Proximity to plants and flowers, even if they’re lightly dusted in frost, can work wonders for the psyche. It can ease seasonal sadness, aid concentration and cognitive function, help to relieve stress and anxiety and even help to aid physical ailments and injury. Knowing that nature can aid your health and mental well being, let’s look at some ways in which you can make your garden gorgeous, even in winter.
Add a dash of colour
There’s something uniquely beautiful about the juxtaposition between evergreen firs and shrubs juxtaposed with snow and frost… But whoever said that green was the only colour you could enjoy in the winter month? As the weather gets grey and dark, judiciously employing the right perennials can inject some much needed brightness and vibrancy into your garden. Any of these old favourites can give even the dankest of gardens some joie de vivre…
- Autumn Joy- Autumn joy can just as easily bring joy in the winter. These late flowering perennials like dry, sunny spots. They yield a lovely burst of pink upon flowering before fading into a fiery copper.
- Asters- Asters resemble daisies and are great for bringing some cheer and colour long into the winter.

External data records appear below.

section
/-! PROOFS. Where the sequencer's lines go and where they stop (30_encoding.md R79, R81). -/

namespace Sys2Proof.Machine

/-! The sources of a line (R79). -/

/-- The fault of reading a source, if it has no value. -/
def sourceFault (ts : List (Nat × Word)) (x : Source) : Option Fault :=
  match sourceValue ts x with
  | .ok _ => none
  | .error f => some f

theorem sourceFault_of_ok {ts : List (Nat × Word)} {x : Source} {v : Word} (h : sourceValue ts x = .ok v) :
    sourceFault ts x = none := by
  simp [sourceFault, h]

theorem sourceFault_of_error {ts : List (Nat × Word)} {x : Source} {f : Fault} (h : sourceValue ts x = .error f) :
    sourceFault ts x = some f := by
  simp [sourceFault, h]

theorem sourceFault_of_readable {ts : List (Nat × Word)} {x : Source} (h : readable ts x) : sourceFault ts x = none := by
  obtain ⟨v, hv⟩ := sourceValue_ok_iff.2 h
  exact sourceFault_of_ok hv

theorem sourceFault_of_undefined {ts : List (Nat × Word)} {n : Nat} (h : lookupTemp n ts = none) :
    sourceFault ts (.temp n) = some (.temporaryUndefined n) :=
  sourceFault_of_error (by rw [sourceValue, h])

theorem sourceFault_of_wide (ts : List (Nat × Word)) {v : Nat} (h : 2 ^ 256 ≤ v) :
    sourceFault ts (.lit v) = some (.literalTooWide v) :=
  sourceFault_of_error (by rw [sourceValue, if_neg (Nat.not_lt.2 h)])

theorem assemble2_of_sourceFault {ts : List (Nat × Word)} {x y : Source} {f : Fault} (mk : Word → Word → Instr)
    (h : [x, y].findSome? (sourceFault ts) = some f) : assemble2 mk ts x y = .error f := by
  cases hx : sourceValue ts x with
  | error g => simpa [assemble2, sourceFault, hx] using h
  | ok a =>
    cases hy : sourceValue ts y with
    | error g => simpa [assemble2, sourceFault, hx, hy] using h
    | ok b => simp [sourceFault, hx, hy] at h

theorem assemble1_of_sourceFault {ts : List (Nat × Word)} {x : Source} {f : Fault} (mk : Word → Instr)
    (h : [x].findSome? (sourceFault ts) = some f) : assemble1 mk ts x = .error f := by
  cases hx : sourceValue ts x with
  | error g => simpa [assemble1, sourceFault, hx] using h
  | ok a => simp [sourceFault, hx] at h

/-- BRZ and BRNZ read their temporary as a source. -/
theorem undefined_of_sourceFault {ts : List (Nat × Word)} {n : Nat} {f : Fault}
    (h : [Source.temp n].findSome? (sourceFault ts) = some f) : lookupTemp n ts = none ∧ f = .temporaryUndefined n := by
  cases hv : lookupTemp n ts with
  | none => simpa [sourceFault_of_undefined hv, eq_comm] using h
  | some v => simp [sourceFault, sourceValue, hv] at h

/-- A line stops at its first source without a value. -/
theorem runLine_of_sourceFault {s : State} {l : HostLine} {f : Fault}
    (h : (lineSources l).findSome? (sourceFault s.temps) = some f) : runLine s l = .stop f := by
  cases l with
  | fadd n x y => rw [runLine, assemble2_of_sourceFault _ h]; rfl
  | fsub n x y => rw [runLine, assemble2_of_sourceFault _ h]; rfl
  | fmul n x y => rw [runLine, assemble2_of_sourceFault _ h]; rfl
  | finv n x => rw [runLine, assemble1_of_sourceFault _ h]; rfl
  | brz n m => obtain ⟨hv, rfl⟩ := undefined_of_sourceFault h; rw [runLine, hv]
  | brnz n m => obtain ⟨hv, rfl⟩ := undefined_of_sourceFault h; rw [runLine, hv]
  | brerr m => cases h
  | halt => cases h
  | label m => cases h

They’re even fairly hardy, provided that they’re staked down in a sheltered corner.
- Japanese anemones- Perfect for brightening up dark and gloomy corners, these long flowering perennials bloom into long, elegant purple petals.
- Sempervivum- If it’s something pretty but low maintenance you’re looking for, these provide a splash of green all year round and are extremely resilient.
Smells like winter
While we all welcome the scents of toffee nut lattes and mulled wine scented candles, the scents of nature are just as comforting in winter. Pines and firs are a given but for a garden that’s a treat for all the senses, try adding a little witch hazel which will release a decorate licorice smell into the air. Winter honeysuckle is equally easy on the eye and the nose, bringing a lemony scent to your garden’s aroma. If, however it’s a low maintenance evergreen shrub you’re after look no further than the Sarcococca (also known as the Christmas Box). Not only does this blossom into pretty white flowers, it exudes a delicate honey scent right through the winter.
Transforming your garden into a pretty and fragrant winter wonderland is a fairly easy and inexpensive affair that can bring you cheer right through to spring.